I just listened to Mish Shedlock and another guy debate inflation/deflation on Jim Pulovas website. Mish and I have a lot of the same ideas about deflation, but I do believe there is more to the story than either of us knows. As I listened to this moron, who probably has more degrees and been overpaid more dollars than Bernanke could print, I realized there is a world of ignorance. Asset inflation is inflation and asset deflation is deflation. Both are end game results of inflation.
As most people that come to this site understand, I am in the minority, a deflationist. As I have pondered this idea, my sense of how it gets started and what happens grows. Deflation is always preceeded by a massive inflation of debt. There really can't be any printing of money as anything but debt or the value of money collapses in a short period of time. Thus the supply of debt itself is a prime determinant of money. But, it is also only the new supply of debt that can actually inflate, as the rest of the debt is actually a deflationary phenomenon. This is a hard idea to grasp, but technically the money that has already been created is followed by the urgency of the debtor to get it back to pay it back and not to spend it again. Along with this urgency is the interest due everyone, which is money in excess of what was created in the credit system. Thus someone is generally in default and someone isn't going to get paid. As long as the system continues to inflate at a reasonable rate and debt can be liquidated on a broad scale, it continues.

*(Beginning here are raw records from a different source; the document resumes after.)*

/-- Without the aggregate, or without link, LACP is silent. -/
theorem exec_lacpdu_idle (h : aggMode s = false ∨ portUp s p = false) :
    (∀ u, exec (.lacpduReceive p u) s = .next s) ∧ exec (.lacpduTransmit p) s = .next s := by
  have idle : ¬ (aggMode s && portUp s p) = true := by rcases h with h | h <;> simp [h]
  refine ⟨fun u => ?_, ?_⟩
  · show execLacpduReceive p u s = _
    rw [execLacpduReceive, if_neg idle]
  · show execLacpduTransmit p s = _
    rw [execLacpduTransmit, if_neg idle]

end

/-! ### The statement -/

/-- Settles O14, clause by clause, from what each command does. -/
theorem linksThePairAndLacpFollowTheirRules : Obligations.LinksThePairAndLacpFollowTheirRules := by
  refine ⟨?linked, ?dormantUp, ?readyUp, ?held, ?unlinked, ?dormantDown, ?down, ?downshift, ?downshiftNot, ?revert, ?revertNot,
    ?receive, ?receiveIdle, ?transmit, ?transmitIdle, ?noPartner⟩
  case linked => exact fun s p v n => exec_linkUp_linked
  case dormantUp => exact fun s p v n => exec_linkUp_dormant
  case readyUp =>
    intro s p v n h k i d
    refine ⟨_, _, rfl, rfl, ?_⟩
    rw [exec_linkUp_ready h k i d, lacpWaits, aggMode_of_cfg linkNoted_parts.1]
    rfl
  case held => exact fun s p v n => exec_linkUp_held
  case unlinked => exact fun s p => exec_linkDown_unlinked
  case dormantDown => exact fun s p => exec_linkDown_dormant
  case down => exact fun s p h k => ⟨_, rfl, exec_linkDown h k⟩
  case downshift => exact fun s p v => exec_linkDownshift
  case downshiftNot => exact fun s p v => exec_linkDownshift_not
  case revert => exact fun s t => exec_bondRevert
  case revertNot => exact fun s => exec_bondRevert_not
  case receive => exact fun s p u => exec_lacpduReceive
  case receiveIdle => exact fun s p u h => (exec_lacpdu_idle h).1 u
  case transmit =>
    rintro s p u h k rfl
    exact exec_lacpduTransmit h k
  case transmitIdle => exact fun s p h => (exec_lacpdu_idle h).2
  case noPartner => exact fun s p t h k => exec_lagNoPartner h k

end Sys2Proof.Proofs
end

section
/-!
The die operations that run (R112, R133, R142, R823): within the limit, one on a die, and each of them work that the drive has.
-/

namespace Sys2Proof.Proofs

open Sys2Proof Machine Laws

/-! ### The limit (R142) -/

theorem dieLimit_le_level (s : State) : dieLimit s ≤ levelDies s.power.level := Nat.min_le_left _ _

theorem dieLimit_le_levelMax (s : State) : dieLimit s ≤ levelDies (levelMax s) :=
  (Nat.min_le_right _ _).trans (Nat.min_le_left _ _)

theorem dieLimit_le_thermal (s : State) : dieLimit s ≤ thermalDies s.power.thermal s.power.level :=
  (Nat.min_le_right _ _).trans (Nat.min_le_right _ _)

/-! ### Which operations start -/

theorem startDies_length {k : Nat} (os : List DieOp) :
    ∀ {run : List DieOp}, run.length ≤ k → (startDies k run os).length ≤ k := by
  induction os with
  | nil => exact fun h => h
  | cons o os ih =>
    intro run h
    rw [startDies]
    split
    · next fits => exact ih (Nat.succ_le_of_lt fits.1)
    · exact ih h

theorem startDies_pairwise {k : Nat} (os : List DieOp) : ∀ {run : List DieOp}, run.Pairwise (fun a b => a.die ≠ b.die) →
    (startDies k run os).Pairwise (fun a b => a.die ≠ b.die) := by
  induction os with
  | nil => exact fun h => h
  | cons o os ih =>
    intro run h
    rw [startDies]
    split
    · next fits =>
      have free : ∀ x ∈ run, o.die ≠ x.die := fun x hx e =>
        fits.2 (List.any_eq_true.mpr ⟨x, hx, decide_eq_true e.symm⟩)
      exact ih (List.pairwise_cons.mpr ⟨free, h⟩)
    · exact ih h

theorem mem_startDies {k : Nat} {o : DieOp} (os : List DieOp) :
    ∀ {run : List DieOp}, o ∈ startDies k run os → o ∈ run ∨ o ∈ os := by
  induction os with
  | nil => exact fun h => .inl h
  | cons a os ih =>
    intro run h
    rw [startDies] at h
    split at h
    · rcases ih h with h | h
      · rcases List.mem_cons.mp h with h | h
        · exact .inr (h ▸ List.mem_cons_self)
        · exact .inl h
      · exact .inr (List.mem_cons_of_mem _ h)
    · exact (ih h).imp_right (List.mem_cons_of_mem _)

theorem placedOps_subset (os : List DieOp) : ∀ held : List DieOp, placedOps held os ⊆ os := by
  induction os with
  | nil => exact fun _ => List.Subset.refl _
  | cons a os ih =>
    intro held
    rw [placedOps]
    split
    · exact List.cons_subset_cons _ (ih _)
    · exact List.subset_cons_of_subset _ (ih _)

theorem activeOps_subset (s : State) : activeOps s ⊆ dieOrder s := fun o h => by
  rcases mem_startDies _ h with h | h
  · exact absurd h List.not_mem_nil
  · exact placedOps_subset _ _ (List.mem_of_mem_filter h)

/-! ### A program that runs is in flight -/

theorem progOps_index {s : State} {o : DieOp} {i : Nat} (w : o.work = .prog i) (ps : List Prog) :
    ∀ {k : Nat} {seen : List Nat}, o ∈ progOps s ps k seen → k ≤ i ∧ i < k + ps.length := by
  induction ps with
  | nil => exact fun h => absurd h List.not_mem_nil
  | cons p ps ih =>
    intro k seen h
    have later : ∀ {seen}, o ∈ progOps s ps (k + 1) seen → k ≤ i ∧ i < k + (p :: ps).length := fun m => by
      have := ih m
      rw [List.length_cons]
      omega
    rw [progOps] at h
    split at h
    · exact later h
    · rcases List.mem_append.mp h with h | h
      · split at h
        · rw [List.mem_singleton.mp h] at w
          cases w
          rw [List.length_cons]
          omega
        · exact absurd h List.not_mem_nil
      · exact later h

/-- Among the die operations in order, the programs are those of the programs in flight. -/
theorem mem_progOps_of_dieOrder {s : State} {o : DieOp} {i : Nat} (w : o.work = .prog i) (h : o ∈ dieOrder s) :
    o ∈ progOps s s.media.progs 0 [] := by
  have noRead : o ∉ readOps s := fun m => by
    obtain ⟨x, -, e⟩ := List.mem_filterMap.mp m
    obtain ⟨d, -, rfl⟩ := Option.map_eq_some_iff.mp e
    cases w
  have noErase : o ∉ eraseOps s := fun m => by
    obtain ⟨b, -, rfl⟩ := List.mem_map.mp m
    cases w
  rw [dieOrder] at h
  rcases List.mem_append.mp h with h | h
  · rcases List.mem_append.mp h with h | h
    · exact List.mem_of_mem_filter h
    · split at h
      · exact (List.mem_append.mp h).elim List.mem_of_mem_filter (fun m => absurd m noRead)
      · exact (List.mem_append.mp h).elim (fun m => absurd m noRead) List.mem_of_mem_filter
  · exact absurd h noErase

theorem progs_of_dieRuns {s : State} {i : Nat} (h : dieRuns s (.prog i) = true) : i < s.media.progs.length := by
  obtain ⟨o, run, w⟩ := List.any_eq_true.mp h
  have work : o.work = .prog i := of_decide_eq_true w
  have := (progOps_index work _ (mem_progOps_of_dieOrder work (activeOps_subset s run))).2
  omega

theorem not_dieRuns_of_progs {s : State} {i : Nat} (h : s.media.progs[i]? = none) : dieRuns s (.prog i) = false :=
  Bool.eq_false_iff.mpr fun c => absurd (progs_of_dieRuns c) (Nat.not_lt.mpr (List.getElem?_eq_none_iff.mp h))

end Sys2Proof.Proofs
end

section
/-!
What the commands of the flash array and of its upkeep do, command by command, branch by branch (ch. 13, 14).
-/

namespace Sys2Proof.Proofs

open Sys2Proof Machine Laws

/-! ### What staging a log record leaves (R600, R602) -/

/-- Staging a record changes the log, its marks and the programs of the media part. -/
theorem stageLog_media (s : State) (r : LogRec) : ∃ staged lsn lastLsn marks progs, (stageLog s r).media =
    { s.media with staged := staged, lsn := lsn, lastLsn := lastLsn, marks := marks, progs := progs } := by
  have issued (t : State) : ∃ staged progs, (issueLog t).media = { t.media with staged := staged, progs := progs } := by
    rw [issueLog]
    split
    · exact ⟨_, _, rfl⟩
    · exact ⟨_, _, rfl⟩
  have renewed (t : State) : ∃ staged lsn lastLsn marks, (renewMarks t).media =
      { t.media with staged := staged, lsn := lsn, lastLsn := lastLsn, marks := marks } := by
    rw [renewMarks]
    split
    · exact ⟨_, _, _, _, rfl⟩
    · exact ⟨_, _, _, _, rfl⟩
  obtain ⟨staged, lsn, lastLsn, marks, media⟩ := renewed (putLog s r)
  rw [stageLog]
  split
  · obtain ⟨staged', progs, media'⟩ := issued (renewMarks (putLog s r))
    exact ⟨staged', lsn, lastLsn, marks, progs, by rw [media', media]; rfl⟩
  · exact ⟨staged, lsn, lastLsn, marks, s.media.progs, by rw [media]; rfl⟩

Something happens in the long credit cycle that few understand, especially those educated guys like Mish debated who say it has never happened before. that something has happened over and over again throughout history. John Law used paper money to inflate. The Bank of England used paper money to inflate with its value based on gold backing, but not based on gold 100%. Banking has never been based on having money to pay depositors, which is the missing link in most people's arguments today about inflation. I hope to describe the credit crisis and how this need to deliver liquid funds between banks themselves is the primary funding problem.
Well, by default the US dollar became the world reserve currency. In some fashion it is paper gold. Plus it is something that is created by banks alone, as it is bank paper and not government paper. The Fed is a bank as well, meaning it needs to possess good assets in place of its paper, which is what the dollar is, Federal reserve bank paper.
Lost on the side of inflation is the absolute need to liquidate in this game. Not only are assets outside of banks needing to be liquidated, but those inside banks as well. I doubt many are understanding that the Fed is merely liquidating assets or loans that have already been made so banks can have some liquidity between each other. In any case, the Fed is buying what amounts to real property in the sense that whomever sold it to them no longer has it.
The point is that what is being liquidated is needed to pay debt, not to reload and spend more. Thus the government borrows money and issues debt and the money is put into accounts and the bonds bought with the funds from the Fed, who in turn buys them back from the banks so they can cover the checks coming in from other banks. Banks don't lend this money because they owe it and they realize it won't be that easy to get back in this climate.
The real reason we deflate is the boom and inflation of the recent past. Not only were prices pushed up with inflation, so was capacity. The capacity remains, but those that were the big spenders are left with deflated credit lines and sizable debts. In many countries, there were housing bubbles which drove demand. Now these bubbles are deflating with little to stop the deflation, as with most capacity, the capacity of housing has been significantly overbuilt. Housing is not only a sizable source of employment in most times, but also has provided a sizable amount of credit to the system in the form of collateral. As the problem is currently compounding itself, there will be a net shrinkage of everything relating to housing, most importantly the capital position of those that have financed it.
In the end, the most important determinant of deflation is the fact that so many things were looked at as money, whether it be the balance of ones brokerage account, the bonds that are no longer solvent owned by many or the equity in ones house. Also, the widespread supply of credit allowed those with collateral to feel as if they possessed money whether they had need for the cash at the time or not.
What vew understand is that the Fed rarely ever puts money in the system it doesn't need. I believe it is trying to expand lending, which is the only determinant of what is referred to as the velocity of money. I don't buy the idea that money just slows down, but instead lending slows down. Most lending is done to immediately go out and buy something, which means that money immediately changes hands. Lending creates pressure on the system. Buying instruments that represent lending that has already taken place does little or nothing. Banks don't have money in the sense they could pay off their depositors, so what is being put out amounts to zero.
All said, we are in a system of insolvency and insolvent systems are no longer creditworthy. An insolvent borrower could more readily borrow money than an insolvent lender can make a loan. The entire system is insolvent and the asset values that backed it are falling. The just pretend method that the current authorities have adopted is not going to make an insolvent outfit solvent. It might allow them to fudge their earnings or losses, but it won't make dead men walk, which is what the real desire is. Zombie banks won't make many real loans. Without money available directly for what the private sector individuals desire, deflation will be the norm.